Лидочка вдруг осознала это совершенно ясно, и страх, преследовавший ее так долго и настойчиво, страх состариться, тотчас исчез, как будто единственное, что могло поглотить этот кошмар, была сама старость, и когда она пришла, бояться стало просто нечего. Лидочка постояла, не зная, что делать дальше, а потом вдруг собралась с духом и пошла дальше, вперед, медленно переставляя тяжелые, уродливые ступни — ступни профессиональной балерины, которые с каждым шагом все оплывали, превращаясь просто в босые некрасивые ноги старой женщины. Она больше не оборачивалась, потому что позади что-то было, Лидочка точно это чувствовала, и это что-то, невидимое, но ощутимое, тяжело и лениво напирало, подгоняя ее вперед. Идти было тяжело — она все хуже видела, все больше старческой спелой «гречки» появлялось на руках, совсем сморщенных, жалких, дрожащих, все меньше становилось света, все больше пыли, и когда козлы в углу окончательно стали грудой почти истлевшего мусора, Лидочка поняла, что дверь перед ней — последняя.

Сейчас я умру, — совершенно спокойно подумала она и из последних сил повернула потемневшую от старости ветхую ручку.

 

Улица блестела — мокрая и черная, как облизанный лакричный леденец.

В толстом столбе фонарного света дрожала сияющая водяная морось, пахло недавним дождем, горячими пончиками и крепким кофе из раскаленной медной джезвы. Из-за угла медленно вывернулась машина, прошелестела по жидкой, блестящей брусчатке, отражая выпуклыми боками короткие неоновые вспышки, плывущие окна и подмигивающее гнутыми розовыми трубками слово «Кофейня». По тротуару пробежала стайка подростков в коротких шумных плащах, крайняя девчушка задела Лидочку влажным плечом и, вместо того чтобы извиниться, широко улыбнулась. Блеснули зубы — тоже влажные, круглые и гладкие, как пляжные камешки-голыши из детства. С Черного моря.

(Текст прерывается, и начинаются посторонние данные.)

/-! ## Arithmetic the rules give -/

/-- Scaling (R42): with n = v × s the scaled coordinate is 0, floor((n + 50) / 100) or −floor((−n + 50) / 100) by the sign
of n, for each coordinate of P′ separately; it is within −65534 to 65534, does not decrease, and is symmetric; n = 450
gives 5 and n = −450 gives −5. -/
def Obligations.ScaleRounding : Prop :=
  (∀ (t : Transform) (p : Point),
    t.apply p = ⟨scaleRound t.scale (rotatePoint t.rotation (mirrorPoint t.mirror p)).x,
      scaleRound t.scale (rotatePoint t.rotation (mirrorPoint t.mirror p)).y⟩) ∧
  (∀ (scale : Nat) (v : Int),
    (v * scale = 0 → scaleRound scale v = 0) ∧
    (0 < v * scale → scaleRound scale v = (v * scale + 50) / 100) ∧
    (v * scale < 0 → scaleRound scale v = -((-(v * scale) + 50) / 100)) ∧
    scaleRound scale (-v) = -scaleRound scale v ∧
    (∀ w, v ≤ w → scaleRound scale v ≤ scaleRound scale w) ∧
    (scale ≤ 200 → -32767 ≤ v → v ≤ 32767 → -65534 ≤ scaleRound scale v ∧ scaleRound scale v ≤ 65534)) ∧
  scaleRound 50 9 = 5 ∧ scaleRound 50 (-9) = -5

/-- Transform and placement (R43, R44, R45, R50): a transformed displacement lies within −255 to 255 on each axis; the
transformed extent bounds Q of every point of the stored extent, each bound being Q of a corner; with the placement check
passed and the field within travel, origin + Q of every such point lies in the field, and so in travel. -/
def Obligations.TransformAndPlacement : Prop :=
  (∀ (t : Transform) (p d : Point), t.scale ≤ 200 →
    -127 ≤ d.x → d.x ≤ 127 → -127 ≤ d.y → d.y ≤ 127 →
    let m := (t.apply (p.add d)).sub (t.apply p)
    (-255 ≤ m.x ∧ m.x ≤ 255 ∧ -255 ≤ m.y ∧ m.y ≤ 255) ∧ (d = Point.zero → m = Point.zero)) ∧
  (∀ (t : Transform) (x : Extent), x.xmin ≤ x.xmax → x.ymin ≤ x.ymax →
    (∀ p : Point, x.xmin ≤ p.x → p.x ≤ x.xmax → x.ymin ≤ p.y → p.y ≤ x.ymax →
      (t.extent x).xmin ≤ (t.apply p).x ∧ (t.apply p).x ≤ (t.extent x).xmax ∧
      (t.extent x).ymin ≤ (t.apply p).y ∧ (t.apply p).y ≤ (t.extent x).ymax) ∧
    ∃ a b c d : Point, a ∈ [⟨x.xmin, x.ymin⟩, ⟨x.xmin, x.ymax⟩, ⟨x.xmax, x.ymin⟩, (⟨x.xmax, x.ymax⟩ : Point)] ∧
      b ∈ [⟨x.xmin, x.ymin⟩, ⟨x.xmin, x.ymax⟩, ⟨x.xmax, x.ymin⟩, (⟨x.xmax, x.ymax⟩ : Point)] ∧
      c ∈ [⟨x.xmin, x.ymin⟩, ⟨x.xmin, x.ymax⟩, ⟨x.xmax, x.ymin⟩, (⟨x.xmax, x.ymax⟩ : Point)] ∧
      d ∈ [⟨x.xmin, x.ymin⟩, ⟨x.xmin, x.ymax⟩, ⟨x.xmax, x.ymin⟩, (⟨x.xmax, x.ymax⟩ : Point)] ∧
      (t.extent x).xmin = (t.apply a).x ∧ (t.extent x).xmax = (t.apply b).x ∧
      (t.extent x).ymin = (t.apply c).y ∧ (t.extent x).ymax = (t.apply d).y) ∧
  ∀ (t : Transform) (x field : Extent) (o p : Point), field.IsField → (t.extent x).fitsAt field o = true →
    x.xmin ≤ p.x → p.x ≤ x.xmax → x.ymin ≤ p.y → p.y ≤ x.ymax →
    let q := o.add (t.apply p)
    (field.xmin ≤ q.x ∧ q.x ≤ field.xmax ∧ field.ymin ≤ q.y ∧ q.y ≤ field.ymax) ∧
    -6000 ≤ q.x ∧ q.x ≤ 6000 ∧ -4000 ≤ q.y ∧ q.y ≤ 4000

/-- Fit speed (R73): s_max for a move time of 0, else floor(5000 × W / (3 × q)), which is the highest speed at which
q × 100 µs fits into W degrees of a revolution of 60,000,000 / S µs; with the default tables the largest move time is
1044, which gives 351 in the default STITCH window and 191 in a STITCH window of 120. An entry takes it as it joins the
queue. -/
def Obligations.FitSpeed : Prop :=
  (∀ (t : Settings) (jump : Bool), t.fit jump 0 = t.sMax) ∧
  (∀ (t : Settings) (jump : Bool) (q : Nat), 0 < q →
    t.fit jump q = 5000 * t.window jump / (3 * q) ∧
    ∀ v : Nat, v ≤ t.fit jump q ↔ q * 100 * v * 360 ≤ 60000000 * t.window jump) ∧
  (∀ (s : State) (f : Fetcher) (jump : Bool) (target : Point),
    (s.revEntry f jump target).fit = s.settings.fit jump (s.revEntry f jump target).q) ∧
  (∀ dx dy : Int, dx.natAbs ≤ 255 → dy.natAbs ≤ 255 → State.reset.spl.moveTime dx dy ≤ 1044) ∧
  State.reset.spl.moveTime 0 255 = 1044 ∧ Settings.powerOn.fit false 1044 = 351 ∧
  ∀ t : Settings, t.window false = 120 → t.fit false 1044 = 191

/-- Limits, planned speeds and ramps (R74, R75, R78, R79): after a replan the limit of each revolution entry but the last is
the smallest of fit speed, s_max, E and cap, raised to s_min, and it is planned at the smaller of its limit and the next
planned speed plus ramp_down; the last one is planned at its limit, which is s_min; limits lie within s_min to s_max; no
other field of an entry changes. The ceiling of a commit is never above the head's planned speed, nor above the last
nonzero ceiling plus ramp_up. One step of E rises by at most ramp_up and falls by at most ramp_down toward its target,
without passing it. -/
def Obligations.PlannedSpeedsAndRamps : Prop :=
  (∀ (t : Settings) (limit : Nat) (queue : List PlanEntry), t.sMin ≤ t.sMax →
    (replan t limit queue).map (fun e => match e with
      | .rev e => PlanEntry.rev { e with lim := 0, planned := 0 }
      | .terminal i k => .terminal i k) =
    queue.map (fun e => match e with
      | .rev e => PlanEntry.rev { e with lim := 0, planned := 0 }
      | .terminal i k => .terminal i k) ∧
    (∀ e, PlanEntry.rev e ∈ replan t limit queue →
      t.sMin ≤ e.lim ∧ e.lim ≤ t.sMax ∧ t.sMin ≤ e.planned ∧ e.planned ≤ e.lim) ∧
    (∀ before e n after, replan t limit queue = before ++ .rev e :: .rev n :: after →
      e.lim = max t.sMin (match e.cap with
        | none => min e.fit (min t.sMax limit)
        | some cap => min cap (min e.fit (min t.sMax limit))) ∧
      e.planned = min e.lim (n.planned + t.rampDown)) ∧
    (∀ before e after, replan t limit queue = before ++ .rev e :: after → (∀ n rest, after ≠ .rev n :: rest) →
      e.lim = t.sMin ∧ e.planned = t.sMin)) ∧
  (∀ (t : Settings) (last : Option Nat) (planned : Nat),
    commitCeiling t last planned ≤ planned ∧ ∀ l, last = some l → commitCeiling t last planned = min planned (l + t.rampUp)) ∧
  ∀ up down v target : Nat,
    stepToward up down v target ≤ v + up ∧ v ≤ stepToward up down v target + down ∧
    (v ≤ target → v ≤ stepToward up down v target ∧ stepToward up down v target ≤ target) ∧
    (target ≤ v → target ≤ stepToward up down v target ∧ stepToward up down v target ≤ v)

/-- Thread supervision (R143, R146, R147): the stitch length of a transformed displacement within 255 on each axis is at most
350, the expected thread at most 605 and take_up for a zero displacement; a full window below low_ratio sixteenths gives
THREAD_BREAK, above high_ratio sixteenths THREAD_LOOSE, and never both. An entry that joins a window joins at its tail, the
oldest leave until thread_window remain, and a window so full that gives a cause is cleared and the cause taken with the
oldest entry's index; a window not full, or without a cause, stays. -/
def Obligations.ThreadSupervision : Prop :=
  (∀ (dx dy : Int) (takeUp : Nat), dx.natAbs ≤ 255 → dy.natAbs ≤ 255 → takeUp ≤ 255 →
    stitchLength dx dy = max dx.natAbs dy.natAbs + 3 * min dx.natAbs dy.natAbs / 8 ∧
    stitchLength dx dy ≤ 350 ∧ expectedThread takeUp dx dy = stitchLength dx dy + takeUp ∧
    expectedThread takeUp dx dy ≤ 605 ∧ expectedThread takeUp 0 0 = takeUp) ∧
  (∀ (t : Settings) (window : List WindowEntry), t.InRange →
    let m := (window.map WindowEntry.pulses).sum
    let e := (window.map WindowEntry.e).sum
    (windowCause t window = some .threadBreak ↔ m * 1600 < t.lowRatio * e * t.feedResolution) ∧
    (windowCause t window = some .threadLoose ↔ m * 1600 > t.highRatio * e * t.feedResolution) ∧
    ¬ (m * 1600 < t.lowRatio * e * t.feedResolution ∧ m * 1600 > t.highRatio * e * t.feedResolution)) ∧
  ∀ (s : State) (h : Nat) (x : WindowEntry) (left window : List WindowEntry), 1 ≤ h → h ≤ 12 → s.settings.InRange →
    (s.head h).window ++ [x] = left ++ window →
    (left = [] ∧ window.length < s.settings.threadWindow ∨ window.length = s.settings.threadWindow) →
    (window.length < s.settings.threadWindow ∨ windowCause s.settings window = none →
      s.joinWindow h x = s.setHead h { s.head h with window := window }) ∧
    ∀ c oldest rest, window = oldest :: rest → window.length = s.settings.threadWindow →
      windowCause s.settings window = some c →
      s.joinWindow h x =
        (s.setHead h { s.head h with window := [] }).takeCause c (some h) (some oldest.index) none false

/-- The DRAM and its translation (R1, R6): records written from a record number read back in order, and every byte outside
them reads as before, the bytes of record r standing at 4 × r to 4 × r + 3 and the form being the model's (log 1); in a
design whose pages are distinct pages of the DRAM, distinct indices lie in distinct DRAM records, all below 1,048,576, and
consecutive indices of one group of 1024 are consecutive. -/
def Obligations.DramAndTranslation : Prop :=
  (∀ (m : List Host.Cell) (r : Nat) (l : List StitchRecord), Memory.wf m →
    Memory.readRecords (Memory.writeRecords m r l) r l.length = l ∧
    (∀ a, a < 4 * r ∨ 4 * (r + l.length) ≤ a →
      Memory.read (Memory.writeRecords m r l) a = Memory.read m a) ∧
    Memory.wf (Memory.writeRecords m r l)) ∧
  ∀ (pages : List Nat) (i j a b : Nat), pages.Nodup → (∀ page ∈ pages, page < Config.pageCount) →
    translate pages i = some a → translate pages j = some b →
    a < Config.dramRecords ∧ (a = b → i = j) ∧ (j = i + 1 → j % Config.pageRecords ≠ 0 → b = a + 1)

Лидочка машинально улыбнулась в ответ, но девочки, путаясь в залитых колготками коленках, уже заворачивали за угол, унося с собой облако полудетского торопливого гомона и почти физически ощутимого счастья. Лидочка проводила их взглядом и тут только осознала, что она стоит на совершенно незнакомой улице — живая, восемнадцатилетняя, в желтой пижаме с пузатым котом, пришитым чуть повыше сердца, и вечер осторожно прикладывает к ее спине то одну, то другую зазябшую, мокрую ладонь. Осень — подумала Лидочка, ничему не удивляясь. Ранняя осень. Или поздняя весна. А у нас — лето.

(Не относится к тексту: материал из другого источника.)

/-! ## Witnesses: states and operands that meet the hypotheses of the statements, clause by clause -/

/-- `StepRunsTheFrontCommand`: a queue with a command in front, and an empty queue. -/
theorem witness_step : ({ placed with pending := [.stop .console [], .nop .drive []] } : State).pending =
    .stop .console [] :: [.nop .drive []] ∧ placed.pending = [] := by decide

/-- `OnlyBurstsFault`: a burst that ends at the last record of the DRAM completes, one record further faults. -/
theorem witness_fault :
    let s (dram : Nat) : State := { placed with dsc.burst := some ⟨.read, 1, 0, 16, dram, [], false⟩ }
    exec .readRecordsBurstDone (s 1048561) = .fault .dramAddress ∧ 1048560 + 16 ≤ Config.dramRecords :=
  ⟨rfl, by decide⟩

/-- `FrameRoundTrip`. -/
theorem witness_frame : requestOf (.jog .console [1, 2, 3, 4]) = some (.console, .jog, [1, 2, 3, 4]) ∧
    (Instr.jog .console [1, 2, 3, 4]).wellFormed = true := by decide

/-- `BadFramesRefused`: 2 bytes; a byte too few; a wrong CRC-8; the first number outside the table. -/
theorem witness_bad_frames : ([1, 0] : List Byte).length < 3 ∧ ([7, 7] : List Byte).length < (2 : Byte).toNat + 1 ∧
    (5 : Byte) ≠ crc8 (0x31 :: BitVec.ofNat 8 [(3 : Byte)].length :: [3]) ∧ knownNumber (0x52 : Byte).toNat = false ∧
    placed.resetAsserted = false ∧ ({ placed with resetAsserted := true } : State).resetAsserted = true := by
  decide +kernel

/-- `RequestChecks`: a request, and a state for each check. -/
theorem witness_request_checks : requestOf (.jog .console [1, 2, 3, 4]) = some (.console, .jog, [1, 2, 3, 4]) ∧
    ({ placed with resetAsserted := true } : State).resetAsserted = true ∧
    ({ placed with ports.console.busy := some .readRecords } : State).ports.console.busy = some .readRecords ∧
    admits .jog .transfer (placed.port .transfer).level = false ∧ admits .jog .console (placed.port .console).level = true ∧
    [(1 : Byte), 2, 3].length ≠ layoutLength .jog [1, 2, 3] := by decide

/-- `DramCanonicalKept`, `RangesKept`, `UpToDateKept`: a step from a state that has the property. -/
theorem witness_invariants (i : Nat) :
    let s : State := { sewing i with pending := [.nop .drive []] }
    Memory.wf s.dsc.dram ∧ s.Bounded ∧ s.UpToDate ∧ ∃ t, step s = .next t := by
  refine ⟨⟨?_, ?_⟩, ?_, ⟨rfl, rfl, fun _ => ⟨rfl, rfl⟩⟩, _, rfl⟩
  · show (Memory.writeRecords [] 0 records).Pairwise fun x y => x.1 < y.1
    decide +kernel
  · show ∀ c ∈ Memory.writeRecords [] 0 records, c.2 ≠ Config.unwrittenByte
    decide +kernel
  · exact bounded_of _ rfl rfl ⟨(fun h => nomatch h), fun h => nomatch h⟩ rfl rfl rfl
      (by intro p; cases p <;> exact Nat.zero_le _) ⟨rfl, rfl⟩ rfl rfl rfl rfl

Ее обошел еще один прохожий, крупный седеющий мужчина с огромной немецкой овчаркой на поводке. Собака мимоходом ткнула Лидочку кожаным приветливым носом. Как тебе не совестно? — тихо упрекнул овчарку мужчина и успокоил Лидочку — не бойтесь. Он не кусается. Я не боюсь, ответила Лидочка и потянулась погладить собаку по крупной, как у ребенка, теплой голове, но овчарка с достоинством посторонилась, и Лидочкина рука осталась висеть в воздухе — молодая, тонкая, полная крепкой, живой, горячей крови.

— Барбариска!

Голос, звонкий, чуть надтреснутый от волнения, почти забытый, но все-таки невероятно, физически родной, заметался по мокрой улице, отталкиваясь, будто мячик, от мостовой, фонарных столбов, влажных, как будто покрытых мурашками стен.

— Барбариска!

Лидочка лихорадочно закрутила головой — и да, по тротуару бежала к ней, радостным крестом распахнув объятия, невысокая, кудрявая, в тоненьком серо-голубом скрипучем, почти целлофановом плаще, точно таком же, как… Лидочка шагнула навстречу, прижав к груди стиснутые, неверящие руки, словно пыталась закрыть глаза аппликационному коту.

— Ма, — откликнулась она беззвучным осиплым голосом. — Ма.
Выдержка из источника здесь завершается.